Data Scan function that will detect for missing values, inconsistencies or obvious errors in dataset. We also commenced the scan for numeric data for outliers using boxplot $out function. Final part will be the transform at least one variable in dataset. for this we g=have decided to rescale the population variable in the range of 0 to 1.
To figure out if there was any missing values in the dataset we used the any(is.na()) function. We investigated this problem further using the sum(is.na()) and colSums(is.na()) to determine number of missing values throughout the dataset. To address the issue of the missing data we decided to remove all observations that had missing values using the na.omit() function.

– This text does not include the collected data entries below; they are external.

-- ==== Sys2Proof/Laws/Transfers.lean ====
section
/-! SUPPORT. The words of a queue, one entry after another: what wordAt and wordsBefore say of a queue that grows at its
tail, loses its head, or changes progress and started flags only. -/

namespace Sys2Proof.Laws

open Sys2Proof.Machine Sys2Proof.Safety

@[simp] theorem wordsBefore_zero (q : List QEntry) : wordsBefore q 0 = 0 := rfl

@[simp] theorem wordsBefore_nil (n : Nat) : wordsBefore [] n = 0 := by simp [wordsBefore]

@[simp] theorem wordsBefore_cons_succ (e : QEntry) (q : List QEntry) (n : Nat) :
    wordsBefore (e :: q) (n + 1) = wordsOf e.desc + wordsBefore q n := by simp [wordsBefore]

/-- Only the descriptors count. -/
theorem wordsBefore_congr {q r : List QEntry} (h : q.map (·.desc) = r.map (·.desc)) (n : Nat) :
    wordsBefore q n = wordsBefore r n := by
  have hm (l : List QEntry) :
      ((l.take n).map fun e => wordsOf e.desc) = ((l.map (·.desc)).take n).map wordsOf := by
    rw [← List.map_take, List.map_map]
    rfl
  simp only [wordsBefore, hm, h]

theorem wordsBefore_append {q r : List QEntry} {n : Nat} (h : n ≤ q.length) :
    wordsBefore (q ++ r) n = wordsBefore q n := by
  simp [wordsBefore, List.take_append_of_le_length h]

theorem wordsBefore_mono (q : List QEntry) {m n : Nat} (h : m ≤ n) : wordsBefore q m ≤ wordsBefore q n := by
  induction q generalizing m n with
  | nil => simp
  | cons e q ih =>
    cases m with
    | zero => simp
    | succ m =>
      obtain ⟨n, rfl⟩ : ∃ k, n = k + 1 := ⟨n - 1, by omega⟩
      simpa using ih (by omega)

/-- The words before the entry after one are that entry's words more. -/
theorem wordsBefore_succ {q : List QEntry} {i : Nat} {e : QEntry} (h : q[i]? = some e) :
    wordsBefore q (i + 1) = wordsBefore q i + wordsOf e.desc := by
  induction q generalizing i with
  | nil => simp at h
  | cons x q ih =>
    cases i with
    | zero =>
      obtain rfl : x = e := by simpa using h
      simp
    | succ i => rw [wordsBefore_cons_succ, ih (by simpa using h), wordsBefore_cons_succ, Nat.add_assoc]

theorem wordAt_head {e : QEntry} {n : Nat} (q : List QEntry) (h : n < wordsOf e.desc) :
    wordAt (e :: q) n = some { desc := e.desc, rep := n / e.desc.length + 1, index := n % e.desc.length,
                               final := decide (n + 1 = wordsOf e.desc) } := if_pos h

/-- Past its head, a queue's words are those of the rest. -/
theorem wordAt_past_head (e : QEntry) (q : List QEntry) (n : Nat) :
    wordAt (e :: q) (wordsOf e.desc + n) = wordAt q n := by
  simp [wordAt]

/-- Only the descriptors count. -/
theorem wordAt_congr {q r : List QEntry} (h : q.map (·.desc) = r.map (·.desc)) (n : Nat) : wordAt q n = wordAt r n := by
  induction q generalizing r n with
  | nil => cases r with
    | nil => rfl
    | cons _ _ => simp at h
  | cons e q ih => cases r with
    | nil => simp at h
    | cons f r =>
      simp only [List.map_cons, List.cons.injEq] at h
      simp only [wordAt, h.1, ih h.2]

/-- A queue has exactly the words of its entries. -/
theorem wordAt_isSome_iff (q : List QEntry) (n : Nat) : (wordAt q n).isSome = true ↔ n < wordsBefore q q.length := by
  induction q generalizing n with
  | nil => simp [wordAt]
  | cons e q ih =>
    by_cases h : n < wordsOf e.desc
    · simp only [wordAt_head q h, Option.isSome_some, List.length_cons, wordsBefore_cons_succ, true_iff]
      omega
    · obtain ⟨k, rfl⟩ : ∃ k, n = wordsOf e.desc + k := ⟨n - wordsOf e.desc, by omega⟩
      rw [wordAt_past_head, ih, List.length_cons, wordsBefore_cons_succ]
      omega

/-- Entries appended at the tail leave the words before them as they are. -/
theorem wordAt_append {q : List QEntry} {n : Nat} (r : List QEntry) (h : n < wordsBefore q q.length) :
    wordAt (q ++ r) n = wordAt q n := by
  induction q generalizing n with
  | nil => simp at h
  | cons e q ih =>
    by_cases hn : n < wordsOf e.desc
    · rw [List.cons_append, wordAt_head _ hn, wordAt_head _ hn]
    · obtain ⟨k, rfl⟩ : ∃ k, n = wordsOf e.desc + k := ⟨n - wordsOf e.desc, by omega⟩
      rw [List.cons_append, wordAt_past_head, wordAt_past_head]
      rw [List.length_cons, wordsBefore_cons_succ] at h
      exact ih (by omega)

/-- With no transaction of its own in flight a port has reserved nothing. -/
theorem liveSlots_of_none {s : State} {p : PortId} (h : ∀ f, s.mc.flight = some f → f.who = .port p → f.orphan = true) :
    liveSlots s p = [] := by
  unfold liveSlots
  cases hf : s.mc.flight with
  | none => rfl
  | some f =>
    have := h f hf
    by_cases hw : f.who = .port p <;> simp_all

/-- A port with nothing queued, buffered, reserved or in flight has its words in order. -/
theorem transfers_of_empty {s : State} {p : PortId} (hq : (s.port p).queue = []) (hb : (s.port p).fifo = [])
    (hr : (s.port p).reservation = 0) (hc : (s.port p).fetch = none)
    (hf : ∀ f, s.mc.flight = some f → f.who = .port p → f.orphan = true) :
    QueueSound (s.pcfg p) (s.port p) ∧ FifoSound s p ∧ BurstSound s p ∧ StreamSound s p := by
  have hl := liveSlots_of_none hf
  refine ⟨by simp [QueueSound, hq], by simp [FifoSound, hb, hr, hl], ?_, ?_⟩
  · intro f h hw ho
    rw [hf f h hw] at ho
    cases ho
  · simp [StreamSound, hq, hb, hc, hl, fetchedWords, headProgress]

end Sys2Proof.Laws
end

any(is.na(summer_medals.country))
## [1] TRUE
sum(is.na(summer_medals.country))
## [1] 646
colSums(is.na(summer_medals.country))
## Country Year City Sport Discipline
## 0 0 0 0 0
## Athlete Gender Event Medal Country.y
## 0 0 0 0 0
## Population GDP.per.Capita
## 46 600
# Removal of rows with NA
summer_medals.country <- na.omit(summer_medals.country)
# Recheck for NA's
any(is.na(summer_medals.country))
## [1] FALSE
To check for outliers we produced boxplots for all numeric variables in our dataset. Based on first impressions from the boxplots it appears our dataset is believed to contain outliers in population variable. while the GDP variable is belived to have no outliers.
# Boxplot of numeric variable
summer_medals.country$GDP.per.Capita %>% boxplot(main="Box Plot of summer_medals",
ylab="GDP ($)", col = "grey")
summer_medals.country$Population %>% boxplot(main="Box Plot of summer_medals",
ylab="Population", col = "grey")
## Warning in x[floor(d)] + x[ceiling(d)]: NAs produced by integer overflow
By running the above analysis we found that there are some outliers in variable population. Through the box plot it is clear that variable GDP.per.Capita does not have any outliers present.
We have created a function named capping. this will replace the outliers with their corresponding cap values. And in this way we are able to remove univariate outlires in the column population of our data.
capping <- function(x){
quantiles <- quantile( x, c(.05, .95 ),na.rm=TRUE )
x[ x < quantiles[1] ] <- quantiles[1]
x[ x > quantiles[2] ] <- quantiles[2]
x
}
summer_medals.country$Population <- capping( summer_medals.country$Population )
summer_medals.country$Population %>% boxplot(main="Box Plot of summer_medals",
ylab="Population", col = "grey")
As We can see, now all outliers present in the Population have been removed.
For this step we have decided to Rescale the Column named Population in the Range of 0 to 1 for better undersatnding and analysis of the dataset.
summer_medals.country$Population.scaled <- rescale(summer_medals.country$Population)
head(summer_medals.country$Population.scaled)
## [1] 0.08642841 0.08642841 0.10900728 0.10900728 0.10900728 0.10900728
The Dataset is available for Download from Kaggle. Link: https://www.kaggle.com/the-guardian/olympic-games/
This Data was provided by the IOC Research and Reference Service and published by The Guardian’s Datablog.